TASK DETAILS. The required output consists solely of the lines from the line containing "iotFormWord 0o17 0 1 f" through the end of the records, copied exactly.

EXERCISE DATA.
= Beginning of Section =

/-- The instruction's first word (R131 to R140; the named words are those of R207 and R291). -/
def encode : Instr → Word
  | .cal ign => 0#4 ++ ign
  | .dac m => memWord 1 m
  | .jms m => memWord 2 m
  | .dzm m => memWord 3 m
  | .lac m => memWord 4 m
  | .xor m => memWord 5 m
  | .add m => memWord 6 m
  | .tad m => memWord 7 m
  | .xct m => memWord 8 m
  | .isz m => memWord 9 m
  | .and m => memWord 10 m
  | .sad m => memWord 11 m
  | .jmp m => memWord 12 m
  | .opr o => operateWord o
  | .nop => 0o740000
  | .cma => 0o740001
  | .cml => 0o740002
  | .oas => 0o740004
  | .ral => 0o740010
  | .rar => 0o740020
  | .iac => 0o740030
  | .hlt => 0o740040
  | .sma => 0o740100
  | .sza => 0o740200
  | .smaSza => 0o740300
  | .snl => 0o740400
  | .skp => 0o741000
  | .spa => 0o741100
  | .sna => 0o741200
  | .spaSna => 0o741300
  | .szl => 0o741400
  | .rtl => 0o742010
  | .rtr => 0o742020
  | .bsw => 0o742030
  | .cll => 0o744000
  | .stl => 0o744002
  | .rcl => 0o744010
  | .rcr => 0o744020
  | .cla => 0o750000
  | .clc => 0o750001
  | .las => 0o750004
  | .glk => 0o750010
  | .law n => 0b11111#5 ++ n
  | .pax imm => indexWord 0o01 imm
  | .pal imm => indexWord 0o02 imm
  | .aac imm => indexWord 0o03 imm
  | .pxa imm => indexWord 0o04 imm
  | .axs imm => indexWord 0o05 imm
  | .pxl imm => indexWord 0o06 imm
  | .pla imm => indexWord 0o10 imm
  | .plx imm => indexWord 0o11 imm
  | .clac imm => indexWord 0o14 imm
  | .clx imm => indexWord 0o15 imm
  | .cllr imm => indexWord 0o16 imm
  | .axr imm => indexWord 0o17 imm
  | .iot w => iotWord w
  | .iof f => iotFormWord 0o00 0 2 f
  | .ion f => iotFormWord 0o00 2 2 f
  | .iors f => iotFormWord 0o03 0 4 f
  | .caf f => iotFormWord 0o33 0 2 f
  | .dbk f => iotFormWord 0o33 0 4 f
  | .dbr f => iotFormWord 0o33 2 4 f
  | .mpsk f => iotFormWord 0o17 0 1 f
  | .mpcne f => iotFormWord 0o17 2 4 f
  | .mpcv ign => iotFormWord 0o17 0 2 ⟨ign, false⟩
  | .mpld f => iotFormWord 0o17 0 4 f
  | .mplr f => iotFormWord 0o17 1 4 f
  | .mplmr f => iotFormWord 0o17 1 2 f
  | .mprmr ign => iotFormWord 0o17 0 2 ⟨ign, true⟩
  | .mpsne f => iotFormWord 0o17 2 1 f
  | .mpeu f => iotFormWord 0o17 2 2 f
  | .semSba f => iotFormWord 0o77 0 1 f
  | .eem f => iotFormWord 0o77 0 2 f
  | .lem f => iotFormWord 0o77 0 4 f
  | .eba f => iotFormWord 0o77 1 4 f
  | .dba f => iotFormWord 0o77 1 2 f
  | .emirRes f => iotFormWord 0o77 2 2 f
  | .spi f => iotFormWord 0o55 0 1 f
  | .isa f => iotFormWord 0o55 0 4 f
  | .rpl f => iotFormWord 0o55 0 2 f
  | .eae pre cmd n => eaeWord pre cmd n
  | .osc => 0o640001
  | .omq => 0o640002
  | .cmq => 0o640004
  | .lacs => 0o641001
  | .lacq => 0o641002
  | .abs => 0o644000
  | .clq => 0o650000
  | .lmq => 0o652000
  | .gsm => 0o664000
  | .mul => 0o653122
  | .muls => 0o657122
  | .div => 0o640323
  | .divs => 0o644323
  | .idiv => 0o653323
  | .idivs => 0o657323
  | .frdiv => 0o650323
  | .frdivs => 0o654323
  | .norm => 0o640444
  | .norms => 0o660444
  | .lrs n => eaeWord {} .lrs n
  | .lrss n => eaeWord { sgnl := true } .lrs n
  | .lls n => eaeWord {} .lls n
  | .llss n => eaeWord { sgnl := true } .lls n
  | .als n => eaeWord {} .als n
  | .alss n => eaeWord { sgnl := true } .als n
  | .fpSub m => fpWord 0o01 m
  | .fpRsub m => fpWord 0o02 m
  | .fpMul m => fpWord 0o03 m
  | .fpDiv m => fpWord 0o04 m
  | .fpRdiv m => fpWord 0o05 m
  | .ld m => fpWord 0o06 m
  | .st m => fpWord 0o07 m
  | .flt m => fpWord 0o10 m
  | .fix m => fpWord 0o11 m
  | .lfmq m => fpWord 0o12 m
  | .jea m => fpWord 0o13 m
  | .fpAdd m => fpWord 0o14 m
  | .br b => brWord b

= End of Section =

YOUR RESPONSE.
  | .mpsk f => iotFormWord 0o17 0 1 f
  | .mpcne f => iotFormWord 0o17 2 4 f
  | .mpcv ign => iotFormWord 0o17 0 2 ⟨ign, false⟩
  | .mpld f => iotFormWord 0o17 0 4 f
  | .mplr f => iotFormWord 0o17 1 4 f
  | .mplmr f => iotFormWord 0o17 1 2 f
  | .mprmr ign => iotFormWord 0o17 0 2 ⟨ign, true⟩
  | .mpsne f => iotFormWord 0o17 2 1 f
  | .mpeu f => iotFormWord 0o17 2 2 f
  | .semSba f => iotFormWord 0o77 0 1 f
  | .eem f => iotFormWord 0o77 0 2 f
  | .lem f => iotFormWord 0o77 0 4 f
  | .eba f => iotFormWord 0o77 1 4 f
  | .dba f => iotFormWord 0o77 1 2 f
  | .emirRes f => iotFormWord 0o77 2 2 f
  | .spi f => iotFormWord 0o55 0 1 f
  | .isa f => iotFormWord 0o55 0 4 f
  | .rpl f => iotFormWord 0o55 0 2 f
  | .eae pre cmd n => eaeWord pre cmd n
  | .osc => 0o640001
  | .omq => 0o640002
  | .cmq => 0o640004
  | .lacs => 0o641001
  | .lacq => 0o641002
  | .abs => 0o644000
  | .clq => 0o650000
  | .lmq => 0o652000
  | .gsm => 0o664000
  | .mul => 0o653122
  | .muls => 0o657122
  | .div => 0o640323
  | .divs => 0o644323
  | .idiv => 0o653323
  | .idivs => 0o657323
  | .frdiv => 0o650323
  | .frdivs => 0o654323
  | .norm => 0o640444
  | .norms => 0o660444
  | .lrs n => eaeWord {} .lrs n
  | .lrss n => eaeWord { sgnl := true } .lrs n
  | .lls n => eaeWord {} .lls n
  | .llss n => eaeWord { sgnl := true } .lls n
  | .als n => eaeWord {} .als n
  | .alss n => eaeWord { sgnl := true } .als n
  | .fpSub m => fpWord 0o01 m
  | .fpRsub m => fpWord 0o02 m
  | .fpMul m => fpWord 0o03 m
  | .fpDiv m => fpWord 0o04 m
  | .fpRdiv m => fpWord 0o05 m
  | .ld m => fpWord 0o06 m
  | .st m => fpWord 0o07 m
  | .flt m => fpWord 0o10 m
  | .fix m => fpWord 0o11 m
  | .lfmq m => fpWord 0o12 m
  | .jea m => fpWord 0o13 m
  | .fpAdd m => fpWord 0o14 m
  | .br b => brWord b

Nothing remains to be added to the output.